ABOUT THIS TASK: The expected output is the first line of the data below and every line after it, up to and including the line containing "def Obligations.FaultsHeatAndSlack : Prop", each reproduced exactly.

*** RECORDS TO PROCESS Section Begins ***

-- ==== Sys2Proof/Machine/Step.lean ====
section
/-! DEFINITION. One step: the command at the front of the queue, or one tick of the time base when none waits. -/

namespace Sys2Proof.Machine

open Sys2Proof

/-- Take the command at the front of the queue and run it with the queue's rest; with no command waiting, one tick passes:
COUNT advances by one (R397, log 1). -/
def step (s : State) : Host.Outcome State Fault Refusal :=
  match s.pending with
  | [] => .next (tick s)
  | c :: rest => exec c { s with pending := rest }

/-- The state with the command that a table word spells put at the front of its queue. No row of the table gives bits, so
no word spells a command and the state is unchanged. -/
def State.withFetchWord (s : State) (nbits w : Nat) : State :=
  match decodeTableWord nbits w with
  | some i => { s with pending := i :: s.pending }
  | none => s

end Sys2Proof.Machine
end

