/-! ### Faults, heat and supply -/

/-- THERMAL_SAMPLE (R501): a sensor at 120 °C or more and not above 150 °C on two consecutive samples trips the device, whose core then runs no more;
any other sample of 28 readings does not, and each reading stands in its sensor. A sample of another length changes nothing. RESIDUE_MISMATCH counts
at its unit, stamps it and poisons the frame's ticket (R485, R489); a spare or retired unit that does not hold the group changes nothing.
DIAG.BENCH_RUN starts on a retired unit while the pipeline is quiet, in Maintenance mode (R495), and BENCH_DONE answers it: a pass returns a
front-end or colour slice to the spares and any other unit to service, a fail leaves it retired (R496). SLACK_WINDOW_END with no busy unit of a kind
leaves SLACK 0 there; a lowest slack below SLACK_LOW counts a low window and above it does not (R506). Completes: thermalSample, residueMismatch,
diagBenchRun, benchDone, slackWindowEnd. -/
def Obligations.FaultsHeatAndSlack : Prop :=
  ((∀ (s : State) (r : List Int), s.live = true → r.length ≠ 28 → exec (.thermalSample r) s = .next s) ∧
  (∀ (s : State) (r : List Int), s.live = true → r.length = 28 → s.therm.sensors.length = 28 → ∃ t, exec (.thermalSample r) s = .next t ∧
    ((∃ i, i < 28 ∧ (at! s.therm.sensors i).hot = true ∧ 480 ≤ r.getD i 0 ∧ r.getD i 0 ≤ 600) → t.sys.tripped = true ∧ t.live = false ∧ t.sys.tripFlag ≠ none) ∧
    ((∀ i, i < 28 → (at! s.therm.sensors i).hot = false ∨ r.getD i 0 < 480 ∨ 600 < r.getD i 0) → t.sys.tripped = false) ∧
    (∀ i, i < 28 → (at! t.therm.sensors i).reading = r.getD i 0 ∧ ((at! t.therm.sensors i).hot = true ↔ 480 ≤ r.getD i 0 ∧ r.getD i 0 ≤ 600)) ∧
    t.therm.samples = s.therm.samples + 1 ∧ t = { s with therm := t.therm, sys := t.sys, ctxs := t.ctxs, ev := t.ev, hostMem := t.hostMem })) ∧
  ((∀ (s : State) (u : UnitId) (x : UnitRec) (e g : Nat) (k : Option Nat), s.live = true → s.units.get? u.kind u.number = some x →
    x.st = .spare ∨ x.st = .retired →
    2 ≤ u.kind ∨ (∀ j, some j ∈ (if u.kind = 0 then s.fePos else s.csPos) → j.entry = e → j.group = g → j.unit ≠ u.number) → exec (.residueMismatch u e g k) s = .next s) ∧
  (∀ (s : State) (u : UnitId) (x : UnitRec) (e g : Nat) (k : Option Nat), s.live = true → 2 ≤ u.kind → s.units.get? u.kind u.number = some x →
    x.kind = u.kind → x.number = u.number → x.st = .active ∨ x.st = .faulty → ∃ t, exec (.residueMismatch u e g k) s = .next t ∧
    (∃ y, t.units.get? u.kind u.number = some y ∧ y.mismatch = sat 32 (x.mismatch + 1) ∧ y.last = s.reading ∧ (y.st = x.st ∨ y.st = .faulty)) ∧
    (∀ z, s.entry? e = some z → ∃ w, t.entry? e = some w ∧ w.ticket.poison = true) ∧ t.drawers = s.drawers ∧ t.pending = s.pending) ∧
  (∀ (s : State) (d : Nat) (c : DrawerCmd) (x : UnitRec), s.accepted d 0x0D02 c = true → c.endsAt 8 = true → c.w 0 ≤ 4 → c.w 4 / 256 = c.w 0 →
    s.units.get? (c.w 0) (c.w 4 % 256) = some x → x.st = .retired → x.retires < 3 → (∀ y ∈ s.sensors, y.started = false) → (∀ y ∈ s.table, y = none) →
    s.sys.service = false → s.units.bench = none → exec (.diagBenchRun d) s = .next
      (({ s with units := { s.units with bench := some ({ kind := c.w 0, number := c.w 4 % 256 }, c.w 0, d) } }).begin d)) ∧
  (∀ (s : State) (u : UnitId) (x : UnitRec) (p d n : Nat) (g : Bytes), s.live = true → s.units.bench = some (u, p, d) → s.units.get? u.kind u.number = some x →
    x.kind = u.kind → x.number = u.number → ∃ t, exec (.benchDone n g) s = .next t ∧ t.units.bench = none ∧
    (n ≠ 0 → t.units.get? u.kind u.number = some x) ∧
    (n = 0 → g = Config.benchDigest p → ∃ y, t.units.get? u.kind u.number = some y ∧ y.st = (if u.kind ≤ 1 then .spare else .active) ∧ y.hist = []))) ∧
  ((∀ s : State, s.live = true → s.slack.length = 5 → ∃ t, exec (.slackWindowEnd []) s = .next t ∧ (∀ k, k < 5 → (at! t.slack k).slack = 0 ∧
    (at! t.slack k).min = (at! s.slack k).min ∧ (at! t.slack k).lowWindows = (at! s.slack k).lowWindows) ∧ t = { s with slack := t.slack }) ∧
  (∀ (s : State) (k n b o : Nat) (x : UnitRec), s.live = true → s.slack.length = 5 → k < 5 → s.units.get? k n = some x → x.st = .active → b ≠ 0 → o ≤ b →
    ∃ t, exec (.slackWindowEnd [{ kind := k, number := n, busy := b, outWait := o }]) s = .next t ∧ (at! t.slack k).slack = 1024 * o / b ∧
    (at! t.slack k).min = min (at! s.slack k).min (1024 * o / b) ∧
    (at! t.slack k).lowWindows = sat 32 ((at! s.slack k).lowWindows + b2n (decide (1024 * o / b < s.faultParams.slackLow)))))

*** RECORDS TO PROCESS Section Ends ***

ANSWER TO THE EXERCISE:
-- ==== Sys2Proof/Machine/Step.lean ====
section
/-! DEFINITION. One step: the command at the front of the queue, or one tick of the time base when none waits. -/

namespace Sys2Proof.Machine

open Sys2Proof

/-- Take the command at the front of the queue and run it with the queue's rest; with no command waiting, one tick passes:
COUNT advances by one (R397, log 1). -/
def step (s : State) : Host.Outcome State Fault Refusal :=
  match s.pending with
  | [] => .next (tick s)
  | c :: rest => exec c { s with pending := rest }

/-- The state with the command that a table word spells put at the front of its queue. No row of the table gives bits, so
no word spells a command and the state is unchanged. -/
def State.withFetchWord (s : State) (nbits w : Nat) : State :=
  match decodeTableWord nbits w with
  | some i => { s with pending := i :: s.pending }
  | none => s

end Sys2Proof.Machine
end

/-! ### Faults, heat and supply -/

/-- THERMAL_SAMPLE (R501): a sensor at 120 °C or more and not above 150 °C on two consecutive samples trips the device, whose core then runs no more;
any other sample of 28 readings does not, and each reading stands in its sensor. A sample of another length changes nothing. RESIDUE_MISMATCH counts
at its unit, stamps it and poisons the frame's ticket (R485, R489); a spare or retired unit that does not hold the group changes nothing.
DIAG.BENCH_RUN starts on a retired unit while the pipeline is quiet, in Maintenance mode (R495), and BENCH_DONE answers it: a pass returns a
front-end or colour slice to the spares and any other unit to service, a fail leaves it retired (R496). SLACK_WINDOW_END with no busy unit of a kind
leaves SLACK 0 there; a lowest slack below SLACK_LOW counts a low window and above it does not (R506). Completes: thermalSample, residueMismatch,
diagBenchRun, benchDone, slackWindowEnd. -/
def Obligations.FaultsHeatAndSlack : Prop :=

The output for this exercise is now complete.